[Stored entries]
● ● ● ● ●
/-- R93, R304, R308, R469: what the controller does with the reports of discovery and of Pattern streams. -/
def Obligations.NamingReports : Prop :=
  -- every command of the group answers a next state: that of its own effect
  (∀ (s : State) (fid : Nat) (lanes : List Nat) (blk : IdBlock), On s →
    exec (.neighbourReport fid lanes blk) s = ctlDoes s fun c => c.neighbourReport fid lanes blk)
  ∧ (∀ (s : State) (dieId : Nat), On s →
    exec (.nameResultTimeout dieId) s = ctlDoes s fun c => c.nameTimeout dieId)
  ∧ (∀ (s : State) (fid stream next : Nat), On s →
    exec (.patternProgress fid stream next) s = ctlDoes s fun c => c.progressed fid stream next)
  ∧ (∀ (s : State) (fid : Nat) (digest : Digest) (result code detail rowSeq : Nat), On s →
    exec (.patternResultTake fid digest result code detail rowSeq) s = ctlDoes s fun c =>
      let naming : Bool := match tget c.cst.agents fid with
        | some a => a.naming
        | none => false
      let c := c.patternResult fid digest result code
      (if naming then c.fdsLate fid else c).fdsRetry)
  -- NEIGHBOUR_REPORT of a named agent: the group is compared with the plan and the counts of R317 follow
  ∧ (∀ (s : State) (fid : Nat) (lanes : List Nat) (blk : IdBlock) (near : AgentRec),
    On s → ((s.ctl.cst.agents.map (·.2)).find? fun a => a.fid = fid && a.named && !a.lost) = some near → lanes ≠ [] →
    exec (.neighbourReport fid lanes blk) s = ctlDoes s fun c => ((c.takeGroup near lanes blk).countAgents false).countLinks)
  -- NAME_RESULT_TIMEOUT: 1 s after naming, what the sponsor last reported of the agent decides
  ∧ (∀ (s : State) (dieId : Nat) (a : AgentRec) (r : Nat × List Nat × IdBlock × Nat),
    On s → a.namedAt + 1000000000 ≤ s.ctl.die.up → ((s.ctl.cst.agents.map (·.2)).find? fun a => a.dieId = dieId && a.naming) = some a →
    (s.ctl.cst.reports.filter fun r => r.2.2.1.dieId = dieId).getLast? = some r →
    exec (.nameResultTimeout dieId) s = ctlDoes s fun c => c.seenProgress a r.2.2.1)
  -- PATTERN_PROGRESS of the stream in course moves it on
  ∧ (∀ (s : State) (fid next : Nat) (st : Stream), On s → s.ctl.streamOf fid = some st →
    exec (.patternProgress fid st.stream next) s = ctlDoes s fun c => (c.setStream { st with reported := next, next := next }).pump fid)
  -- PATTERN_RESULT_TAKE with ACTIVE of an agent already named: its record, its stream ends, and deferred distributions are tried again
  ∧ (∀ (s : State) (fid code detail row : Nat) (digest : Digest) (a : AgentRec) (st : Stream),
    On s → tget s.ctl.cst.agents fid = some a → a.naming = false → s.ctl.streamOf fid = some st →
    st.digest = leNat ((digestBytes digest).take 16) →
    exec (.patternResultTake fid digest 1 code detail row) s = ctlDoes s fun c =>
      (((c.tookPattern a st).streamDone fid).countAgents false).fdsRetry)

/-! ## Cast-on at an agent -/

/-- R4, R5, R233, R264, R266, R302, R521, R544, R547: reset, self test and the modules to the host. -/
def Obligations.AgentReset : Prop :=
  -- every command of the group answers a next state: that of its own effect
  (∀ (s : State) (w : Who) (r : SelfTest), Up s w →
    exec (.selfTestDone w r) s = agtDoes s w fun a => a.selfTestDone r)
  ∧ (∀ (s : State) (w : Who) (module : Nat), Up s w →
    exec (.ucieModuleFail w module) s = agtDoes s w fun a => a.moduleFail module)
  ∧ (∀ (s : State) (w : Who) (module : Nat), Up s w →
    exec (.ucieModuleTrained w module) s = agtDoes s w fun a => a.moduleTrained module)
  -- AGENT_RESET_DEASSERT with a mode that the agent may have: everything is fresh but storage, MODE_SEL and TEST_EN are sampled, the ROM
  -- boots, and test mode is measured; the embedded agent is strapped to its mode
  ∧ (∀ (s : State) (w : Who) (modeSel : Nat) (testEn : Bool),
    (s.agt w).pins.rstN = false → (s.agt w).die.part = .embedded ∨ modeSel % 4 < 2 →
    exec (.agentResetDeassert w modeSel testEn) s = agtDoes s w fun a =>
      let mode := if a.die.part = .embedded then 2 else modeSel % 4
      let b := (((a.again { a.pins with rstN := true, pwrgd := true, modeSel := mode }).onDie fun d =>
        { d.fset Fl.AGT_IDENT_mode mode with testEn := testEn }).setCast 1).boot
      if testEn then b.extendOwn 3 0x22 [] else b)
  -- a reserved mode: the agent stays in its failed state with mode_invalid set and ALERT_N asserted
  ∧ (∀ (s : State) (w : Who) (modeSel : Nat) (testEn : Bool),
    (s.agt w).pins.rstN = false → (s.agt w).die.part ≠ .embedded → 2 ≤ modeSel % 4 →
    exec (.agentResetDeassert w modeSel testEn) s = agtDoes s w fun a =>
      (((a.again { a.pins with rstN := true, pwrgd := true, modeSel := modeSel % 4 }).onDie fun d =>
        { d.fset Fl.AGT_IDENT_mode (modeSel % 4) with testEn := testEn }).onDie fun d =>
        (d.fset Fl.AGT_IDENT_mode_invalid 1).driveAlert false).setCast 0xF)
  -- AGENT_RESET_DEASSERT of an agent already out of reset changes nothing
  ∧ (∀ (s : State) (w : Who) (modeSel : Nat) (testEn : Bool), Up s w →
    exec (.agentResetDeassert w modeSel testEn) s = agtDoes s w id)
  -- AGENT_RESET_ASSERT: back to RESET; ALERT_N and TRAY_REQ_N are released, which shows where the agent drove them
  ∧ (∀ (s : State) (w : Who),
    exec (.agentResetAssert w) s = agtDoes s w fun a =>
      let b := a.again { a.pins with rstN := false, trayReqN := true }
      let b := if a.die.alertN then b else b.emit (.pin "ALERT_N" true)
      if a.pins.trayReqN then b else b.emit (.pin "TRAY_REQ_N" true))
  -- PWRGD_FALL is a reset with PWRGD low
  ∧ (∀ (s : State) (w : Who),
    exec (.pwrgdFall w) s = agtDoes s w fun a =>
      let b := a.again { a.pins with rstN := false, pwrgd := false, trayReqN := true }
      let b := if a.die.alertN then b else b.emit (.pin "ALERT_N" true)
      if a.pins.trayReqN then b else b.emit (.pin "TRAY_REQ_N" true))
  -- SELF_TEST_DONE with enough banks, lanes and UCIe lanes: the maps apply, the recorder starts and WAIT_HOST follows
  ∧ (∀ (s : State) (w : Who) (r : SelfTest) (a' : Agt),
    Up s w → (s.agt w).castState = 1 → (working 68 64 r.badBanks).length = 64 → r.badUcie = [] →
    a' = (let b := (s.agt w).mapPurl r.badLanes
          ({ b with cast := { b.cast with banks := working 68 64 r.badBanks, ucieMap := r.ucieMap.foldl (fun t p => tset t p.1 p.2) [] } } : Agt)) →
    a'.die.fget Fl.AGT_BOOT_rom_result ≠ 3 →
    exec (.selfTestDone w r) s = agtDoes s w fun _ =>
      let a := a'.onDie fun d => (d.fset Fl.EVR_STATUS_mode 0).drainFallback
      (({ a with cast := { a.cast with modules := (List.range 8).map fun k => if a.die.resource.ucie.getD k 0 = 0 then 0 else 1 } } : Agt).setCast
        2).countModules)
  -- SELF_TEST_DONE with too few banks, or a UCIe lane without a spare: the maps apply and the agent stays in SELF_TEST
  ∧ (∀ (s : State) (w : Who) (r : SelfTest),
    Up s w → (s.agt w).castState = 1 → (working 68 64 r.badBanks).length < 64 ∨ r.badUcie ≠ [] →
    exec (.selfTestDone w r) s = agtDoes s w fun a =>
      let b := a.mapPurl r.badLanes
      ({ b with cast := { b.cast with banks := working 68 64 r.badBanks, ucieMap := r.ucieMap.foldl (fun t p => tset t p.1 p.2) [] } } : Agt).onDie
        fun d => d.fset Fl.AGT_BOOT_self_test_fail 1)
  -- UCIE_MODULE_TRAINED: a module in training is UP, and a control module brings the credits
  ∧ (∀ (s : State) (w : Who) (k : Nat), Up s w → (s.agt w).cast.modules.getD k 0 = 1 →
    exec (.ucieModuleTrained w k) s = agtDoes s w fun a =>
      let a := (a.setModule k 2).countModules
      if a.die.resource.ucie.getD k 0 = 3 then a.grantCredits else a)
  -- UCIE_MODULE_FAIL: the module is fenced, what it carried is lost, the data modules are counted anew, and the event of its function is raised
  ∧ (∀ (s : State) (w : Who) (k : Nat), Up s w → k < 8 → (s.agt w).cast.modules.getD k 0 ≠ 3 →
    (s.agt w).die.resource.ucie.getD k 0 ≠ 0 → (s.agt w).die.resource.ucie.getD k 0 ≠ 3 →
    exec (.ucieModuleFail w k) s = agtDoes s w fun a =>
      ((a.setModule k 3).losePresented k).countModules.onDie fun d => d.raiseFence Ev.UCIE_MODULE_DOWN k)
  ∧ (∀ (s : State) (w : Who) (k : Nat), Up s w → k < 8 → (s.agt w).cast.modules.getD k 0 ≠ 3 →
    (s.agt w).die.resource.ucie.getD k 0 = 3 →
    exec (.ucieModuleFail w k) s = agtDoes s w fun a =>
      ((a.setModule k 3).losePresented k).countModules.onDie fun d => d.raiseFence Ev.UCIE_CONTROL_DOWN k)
● ● ● ● ●
What you have to do — Write out only the lines that run from the line containing "an agent -/" through the line containing "if testEn then", both included, exactly as they appear above.

Solution to the problem —
/-! ## Cast-on at an agent -/

/-- R4, R5, R233, R264, R266, R302, R521, R544, R547: reset, self test and the modules to the host. -/
def Obligations.AgentReset : Prop :=
  -- every command of the group answers a next state: that of its own effect
  (∀ (s : State) (w : Who) (r : SelfTest), Up s w →
    exec (.selfTestDone w r) s = agtDoes s w fun a => a.selfTestDone r)
  ∧ (∀ (s : State) (w : Who) (module : Nat), Up s w →
    exec (.ucieModuleFail w module) s = agtDoes s w fun a => a.moduleFail module)
  ∧ (∀ (s : State) (w : Who) (module : Nat), Up s w →
    exec (.ucieModuleTrained w module) s = agtDoes s w fun a => a.moduleTrained module)
  -- AGENT_RESET_DEASSERT with a mode that the agent may have: everything is fresh but storage, MODE_SEL and TEST_EN are sampled, the ROM
  -- boots, and test mode is measured; the embedded agent is strapped to its mode
  ∧ (∀ (s : State) (w : Who) (modeSel : Nat) (testEn : Bool),
    (s.agt w).pins.rstN = false → (s.agt w).die.part = .embedded ∨ modeSel % 4 < 2 →
    exec (.agentResetDeassert w modeSel testEn) s = agtDoes s w fun a =>
      let mode := if a.die.part = .embedded then 2 else modeSel % 4
      let b := (((a.again { a.pins with rstN := true, pwrgd := true, modeSel := mode }).onDie fun d =>
        { d.fset Fl.AGT_IDENT_mode mode with testEn := testEn }).setCast 1).boot
      if testEn then b.extendOwn 3 0x22 [] else b)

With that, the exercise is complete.